**Dataset entries:**
/-- Flits, training and retraining. A flit whose CRC fails is counted and asked for again, one out of order is dropped, and the one expected
next is taken: its credits are added, what it acknowledges is kept no longer, each message that it completes gives a credit back, and a NAK
in it is answered with the flits kept, or with retraining past the limit (R338). In
training, two ends without a common version leave the link at STATE 3, and an echo of the own choice makes it active (R339). Retraining
loses held lines and outstanding responses, and counts (R354); the first lane to fail under 2.0 halves the width, and any other failure
retrains (R339, R354). A hold-off that ends with an interrupt due sends one, or lets it wait for the link (R349, R354). Attestation: a request in a data window waits, one whose
range does not lie in a data window of its partition is answered with status 1, and a fifth with status 2. A report leaves the queue, its
nonce, its partition and the module's time are in the part that is signed, and its status, after its writes, is 0 (R393). The model's
choices in it: log entries 7, 70, 71, 76 and 92. -/
def Obligations.CompanionLink : Prop :=
  (∀ (s : State),
    (s.mclActive = true → ∀ (h : W64) (sl : List W128) (crc : W64),
      (crc64 (flitBytes h sl) ≠ crc → ∃ (t : State), exec (.mclFlit h sl crc) s = .next t ∧ { t with mcl := s.mcl, dict := s.dict } = s ∧
        t.mcl = { s.mcl with nak := true } ∧ s.Counted t (dk 0x2A00 5) 1 ∧ ∀ k, k ≠ dk 0x2A00 5 → t.d k = s.d k) ∧
      (crc64 (flitBytes h sl) = crc → fSeq h ≠ s.mcl.rxSeq → exec (.mclFlit h sl crc) s = .next s) ∧
      (crc64 (flitBytes h sl) = crc → fSeq h = s.mcl.rxSeq →
        (fNak h = false ∨ s.mcl.msReplays + 1 ≤ s.dN (dk 0x2A00 8) → ∃ (t : State), exec (.mclFlit h sl crc) s = .next t ∧
          { t with mcl := s.mcl, out := s.out, dict := s.dict } = s ∧ t.mcl.rxSeq = (s.mcl.rxSeq + 1) % 1024 ∧ t.mcl.nak = false ∧
          t.mcl.ackDue = true ∧ t.mcl.replay = s.mcl.unacked (fAck h) ∧
          (∀ c, c < 5 → SMap.get (fun _ => 0) t.mcl.credits c = SMap.get (fun _ => 0) s.mcl.credits c + fCredit h c) ∧
          (∀ us r, us = s.mcl.rx ++ flitSlots sl → r = takeMsgs us.length us [] → t.mcl.rx = r.1 ∧
            ∀ c, SMap.get (fun _ => 0) t.mcl.owed c = SMap.get (fun _ => 0) s.mcl.owed c + cnt (fun i => i == c) r.2) ∧
          { t.mcl with
            rxSeq := s.mcl.rxSeq
            nak := s.mcl.nak
            ackDue := s.mcl.ackDue
            credits := s.mcl.credits
            owed := s.mcl.owed
            replay := s.mcl.replay
            rx := s.mcl.rx
            msReplays := s.mcl.msReplays } = s.mcl ∧
          t.mcl.msReplays = s.mcl.msReplays + (if fNak h = true then 1 else 0) ∧ (fNak h = true → s.Counted t (dk 0x2A00 6) 1) ∧ (∀ k, k ≠ dk 0x2A00 6 → t.d k = s.d k) ∧
          t.out = s.out ++ if fNak h = true then t.mcl.replay.map t.mcl.again else []) ∧
        (fNak h = true → s.dN (dk 0x2A00 8) < s.mcl.msReplays + 1 → (∀ p, (s.part p).ckpt.restore = none ∧ (s.part p).ckpt.queue = []) →
          ∃ (t : State), exec (.mclFlit h sl crc) s = .next t.settle ∧ t.dN (dk 0x2A00 3) = 1 ∧ s.Counted t (dk 0x2A00 7) 1))) ∧
    (s.dN (dk 0x2A00 3) = 1 → ∀ m : MclMsg, mOpc m.hdr = 0x40 → ∀ v, v = mclCommon (Config.mclTraining m.lines).1 →
      (v = 0 → ∃ (t : State), exec (.mclMsg m) s = .next t ∧ s.OnlyDict t [dk 0x2A00 3] ∧ t.dN (dk 0x2A00 3) = 3) ∧
      (v ≠ 0 → (Config.mclTraining m.lines).2.toNat ≠ v → exec (.mclMsg m) s = .next (s.emit (.training 0b111 (BitVec.ofNat 2 v)))) ∧
      (v ≠ 0 → (Config.mclTraining m.lines).2.toNat = v → s.mcl.queue = [] → (∀ w, (s.winRaw w).kind = 0) →
        ∃ (t : State), exec (.mclMsg m) s = .next t.settle ∧ t.out = s.out ++ [.training 0b111 (BitVec.ofNat 2 v)] ∧
          { t with dict := s.dict, out := s.out } = s ∧ t.dN (dk 0x2A00 3) = 2 ∧ t.dN (dk 0x2A00 2) = v ∧
          t.dN (dk 0x2A00 4) = 16)) ∧
    (s.mclActive = true → (∀ p, (s.part p).ckpt.restore = none ∧ (s.part p).ckpt.queue = []) →
      ∃ (t : State), exec .mclRetrain s = .next t.settle ∧ t.dN (dk 0x2A00 3) = 1 ∧ t.dN (dk 0x2A00 2) = 0 ∧ t.dN (dk 0x2A00 4) = 0 ∧
        s.Counted t (dk 0x2A00 7) 1 ∧ t.mcl.reqs = [] ∧ (∀ w l, (t.mcl.ring w).line l = none) ∧ (∀ a, t.mem.byte a = s.mem.byte a) ∧
        t.cores = s.cores ∧ t.out = s.out ++ [.training 0b111 0] ∧ t.mcl.rx = [] ∧ t.mcl.replay = [] ∧ t.mcl.toSend = [] ∧ t.mcl.line = [] ∧
        t.mcl.credits = [] ∧ t.mcl.spent = [] ∧ t.mcl.rxSeq = 0 ∧ t.mcl.txSeq = 0) ∧
    (s.mclActive = false → exec .mclRetrain s = .next s) ∧
    (s.mclActive = true → s.mclVer = 3 → s.dN (dk 0x2A00 4) = 16 →
      ∃ (t : State), exec .mclLaneFailure s = .next t ∧ s.OnlyDict t [dk 0x2A00 4] ∧ t.dN (dk 0x2A00 4) = 8) ∧
    (¬(s.mclActive = true ∧ s.mclVer = 3 ∧ s.dN (dk 0x2A00 4) = 16) → exec .mclLaneFailure s = exec .mclRetrain s) ∧
    (∀ win : Fin 64,
      (SMap.get (fun _ => 0) s.mcl.holdoff win.val ≠ 2 → ∃ (t : State), exec (.irqHoldoffEnd win) s = .next t ∧ { t with mcl := s.mcl } = s ∧
        { t.mcl with holdoff := s.mcl.holdoff } = s.mcl ∧
        ∀ v, SMap.get (fun _ => 0) t.mcl.holdoff v = if v = win.val then 0 else SMap.get (fun _ => 0) s.mcl.holdoff v) ∧
      (∀ w, SMap.get (fun _ => 0) s.mcl.holdoff win.val = 2 → w ∈ s.windows → w.idx = win → w.kind = 2 → s.LinkClear →
        ∃ (t : State) (r : MclMsg), exec (.irqHoldoffEnd win) s = .next t ∧ s.Sent t [r] ∧ mOpc r.hdr = 0x04 ∧ mPart r.hdr = w.part ∧
          mAddr r.hdr = s.df (winKey win 4) ∧ r.lines = [BitVec.ofNat 512 (s.dfN (winKey win 5))]) ∧
      (∀ w, SMap.get (fun _ => 0) s.mcl.holdoff win.val = 2 → w ∈ s.windows → w.idx = win → w.kind = 2 → s.mclActive = false →
        ∃ (t : State) (q : MclReq) (k : MclSink), exec (.irqHoldoffEnd win) s = .next t ∧ { t with mcl := s.mcl } = s ∧
          t.mcl.queue = s.mcl.queue ++ [.req q k] ∧ q.opc = 0x04 ∧ q.part = w.part ∧ q.addr = s.df (winKey win 4) ∧
          q.lines = [BitVec.ofNat 512 (s.dfN (winKey win 5))]))) ∧
  (∀ (s : State), s.mclActive = true →
    (∀ (m : MclMsg) (a : W64), mOpc m.hdr = 0x40 → fldN (m.lines.headD 0) 0 8 = 0x20 → a = fld (m.lines.headD 0) 320 64 → s.board.tkUp = true →
      (s.sec.attest.length < 4 → s.inDataWin (mPart m.hdr) a.toNat 35264 = true →
        ∃ (t : State), exec (.attestationRequest m) s = .next t.settle ∧ { t with sec := s.sec } = s ∧
          t.sec = { s.sec with attest := s.sec.attest ++ [(mPart m.hdr, fld (m.lines.headD 0) 64 256, a)] }) ∧
      (s.sec.attest.length < 4 → s.inDataWin (mPart m.hdr) a.toNat 35264 = false →
        ∃ (t : State) (r : MclMsg), exec (.attestationRequest m) s = .next t.settle ∧ s.Sent t [r] ∧ mOpc r.hdr = 0x40 ∧ mPart r.hdr = mPart m.hdr ∧
          r.lines = [BitVec.ofNat 512 0x0121]) ∧
      (4 ≤ s.sec.attest.length →
        ∃ (t : State) (r : MclMsg), exec (.attestationRequest m) s = .next t.settle ∧ s.Sent t [r] ∧ mOpc r.hdr = 0x40 ∧ mPart r.hdr = mPart m.hdr ∧
          r.lines = [BitVec.ofNat 512 0x0221])) ∧
    (s.sec.attest = [] → exec .attestationReport s = .next s) ∧
    (∀ p nonce a l, s.sec.attest = (p, nonce, a) :: l →
      ∃ (t : State) (o : List Out) (r : MclMsg), exec .attestationReport s = .next t ∧ t.sec = { s.sec with attest := l } ∧
        { t with mcl := s.mcl, out := s.out, sec := s.sec } = s ∧ t.out = s.out ++ o ++ [.mcl r] ∧ mOpc r.hdr = 0x40 ∧ mPart r.hdr = p ∧
        r.lines = [BitVec.ofNat 512 (if s.inDataWin p a.toNat 35264 = true then 0x0021 else 0x0121)] ∧
        (s.inDataWin p a.toNat 35264 = false → o = [])) ∧
    (∀ p nonce, ((s.attestPart p nonce).drop 32).take 32 = leBytes 32 nonce.toNat ∧
      ((s.attestPart p nonce).drop 256).take 8 = leBytes 8 s.now.toNat ∧ (s.attestPart p nonce).getD 6 0 = BitVec.ofNat 8 p.val))

/-! ## Field network and board -/

/-- The field network. In pre-operational and operational every USDO access is answered: with the abort code of what is wrong with it, with
the value of an entry, or after an rw entry has taken what was written; a stopped node answers none (R356, R361, R364, R366, R369). A fuse
download over P-CAN only adds bits to the staging store, and is refused and counted once FUSE_LOCK is set (R357, R376). NMT commands set the
state of the node, and the heartbeat carries it (R364). The model's choices in it: log entries 68 and 69. -/
def Obligations.FieldNetwork : Prop :=
  ∀ (s : State),
    (s.usdoServed = false → ∀ idx sub len v, ∀ c ∈ [Instr.usdoDownload idx sub len v, .usdoUpload idx sub, .fuseStage sub len v], exec c s = .next s) ∧
    (s.usdoServed = true →
      (s.serverBusy = true → ∀ idx sub len v, ∀ e ∈ [(Instr.usdoDownload idx sub len v, idx), (.usdoUpload idx sub, idx), (.fuseStage sub len v, 0x2800)],
        ∃ (t : State), exec e.1 s = .next t ∧ { t with dict := s.dict, out := s.out } = s ∧ s.Counted t (dk 0x2600 5) 1 ∧
          t.out = s.out ++ [.usdo e.2 sub 0x08000022 []]) ∧
      (s.serverBusy = false →
        (∀ (idx : W16) (sub : Byte) (len : Nat) (v : W64),
          (∀ e ∈ [(DLoc.noIndex, (0x06020000 : W32)), (.noSub, 0x06090011)], dLoc idx.toNat sub.toNat = e.1 →
            ∀ c ∈ [Instr.usdoDownload idx sub len v, .usdoUpload idx sub], exec c s = .next (s.emit (.usdo idx sub e.2 []))) ∧
          (∀ e, dLoc idx.toNat sub.toNat = .entry e → e.scope = .m →
            (e.acc = .const ∨ e.acc = .ro ∨ e.acc = .crit →
              exec (.usdoDownload idx sub len v) s = .next (s.emit (.usdo idx sub 0x06010002 []))) ∧
            (e.acc = .wo → exec (.usdoUpload idx sub) s = .next (s.emit (.usdo idx sub 0x06010001 []))) ∧
            (e.acc = .rw → len ≠ e.ty.bytes → exec (.usdoDownload idx sub len v) s = .next (s.emit (.usdo idx sub 0x06070010 []))) ∧
            (e.acc = .const ∨ e.acc = .ro ∨ e.acc = .rw → s.strEntry idx.toNat sub.toNat = none → s.liveM idx.toNat sub.toNat = none →
              exec (.usdoUpload idx sub) s =
                .next (s.emit (.usdo idx sub 0 (leBytes e.ty.bytes (e.ty.widen (s.d (dk idx.toNat sub.toNat))).toNat)))) ∧
            (∀ (w : W16), idx = 0x1017 → sub = 0 → v = w.zeroExtend 64 → len = 2 →
              ∃ (u : State), exec (.usdoDownload idx sub len v) s = .next (u.settle.emit (.usdo idx sub 0 [])) ∧ { u with dict := s.dict } = s ∧
                ∀ k, u.d k = if k = dk 0x1017 0 then w.zeroExtend 64 else s.d k))) ∧
        (s.sec.shadow.lock = true → ∀ sub len v, 2 ≤ sub.toNat → sub.toNat ≤ 16 → ∃ (t : State), exec (.fuseStage sub len v) s = .next t ∧
          { t with dict := s.dict, out := s.out } = s ∧ s.Counted t (dk 0x2600 4) 1 ∧ t.out = s.out ++ [.usdo 0x2800 sub 0x08000020 []]) ∧
        (s.sec.shadow.lock = false → ∀ (sub : Byte) (v : W64), 2 ≤ sub.toNat → sub.toNat ≤ 16 →
          ∀ len, len = (if sub.toNat = 2 ∨ sub.toNat = 16 then 1 else if sub.toNat = 3 then 4 else 8) →
          ∃ (t : State), exec (.fuseStage sub len v) s = .next t ∧ t.out = s.out ++ [.usdo 0x2800 sub 0 []] ∧
            { t with sec := s.sec, out := s.out } = s ∧ { t.sec with staged := s.sec.staged } = s.sec ∧ s.sec.staged.Le t.sec.staged ∧
            t.sec.staged.lock = s.sec.staged.lock ∧
            t.sec.staged.debugLock = (s.sec.staged.debugLock || (sub == 2 && bitAt v 0)) ∧
            t.sec.staged.arb = (if sub = 3 then s.sec.staged.arb ||| fld v 0 32 else s.sec.staged.arb) ∧
            (∀ i, i < 6 → fld t.sec.staged.hashRsa (64 * i) 64 =
              if sub.toNat = 4 + i then fld s.sec.staged.hashRsa (64 * i) 64 ||| v else fld s.sec.staged.hashRsa (64 * i) 64) ∧
            (∀ i, i < 6 → fld t.sec.staged.hashSlh (64 * i) 64 =
              if sub.toNat = 10 + i then fld s.sec.staged.hashSlh (64 * i) 64 ||| v else fld s.sec.staged.hashSlh (64 * i) 64)))) ∧
    (∀ c ∈ [Instr.nmtResetNode, .nmtResetCommunication],
      (s.canUp = true → ∃ (t : State), exec c s = .next t ∧ { t with nmt := s.nmt, dict := s.dict, out := s.out } = s ∧ t.nmt = .preop ∧
        t.out = s.out ++ [.bootup s.nodeId] ∧ ∀ k, t.dN k = if k = dk 0x1017 0 then 1000 else if k = dk 0x1015 0 then 0 else s.dN k) ∧
      (s.canUp = false → exec c s = .next s)) ∧
    (∀ e ∈ [(NmtCmd.start, Nmt.operational), (.stop, .stopped), (.preop, .preop)],
      (s.canUp = true → exec (.nmtStateCommand e.1) s = .next { s with nmt := e.2 }) ∧ (s.canUp = false → exec (.nmtStateCommand e.1) s = .next s)) ∧
    (s.canUp = true → s.dN (dk 0x1017 0) ≠ 0 → ∀ e ∈ [(Nmt.stopped, (0x04 : Byte)), (.operational, 0x05), (.preop, 0x7F)], s.nmt = e.1 →
      exec .heartbeat s = .next (s.emit (.heartbeat s.nodeId e.2))) ∧
    (s.dN (dk 0x1017 0) = 0 → exec .heartbeat s = .next s)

**EXERCISE:** Return a word-for-word copy of the lines above from the one holding "r.hdr = p ∧" through the one holding "with it, with", with both of them included and nothing besides.

**EXERCISE OUTPUT:**
        { t with mcl := s.mcl, out := s.out, sec := s.sec } = s ∧ t.out = s.out ++ o ++ [.mcl r] ∧ mOpc r.hdr = 0x40 ∧ mPart r.hdr = p ∧
        r.lines = [BitVec.ofNat 512 (if s.inDataWin p a.toNat 35264 = true then 0x0021 else 0x0121)] ∧
        (s.inDataWin p a.toNat 35264 = false → o = [])) ∧
    (∀ p nonce, ((s.attestPart p nonce).drop 32).take 32 = leBytes 32 nonce.toNat ∧
      ((s.attestPart p nonce).drop 256).take 8 = leBytes 8 s.now.toNat ∧ (s.attestPart p nonce).getD 6 0 = BitVec.ofNat 8 p.val))

/-! ## Field network and board -/

/-- The field network. In pre-operational and operational every USDO access is answered: with the abort code of what is wrong with it, with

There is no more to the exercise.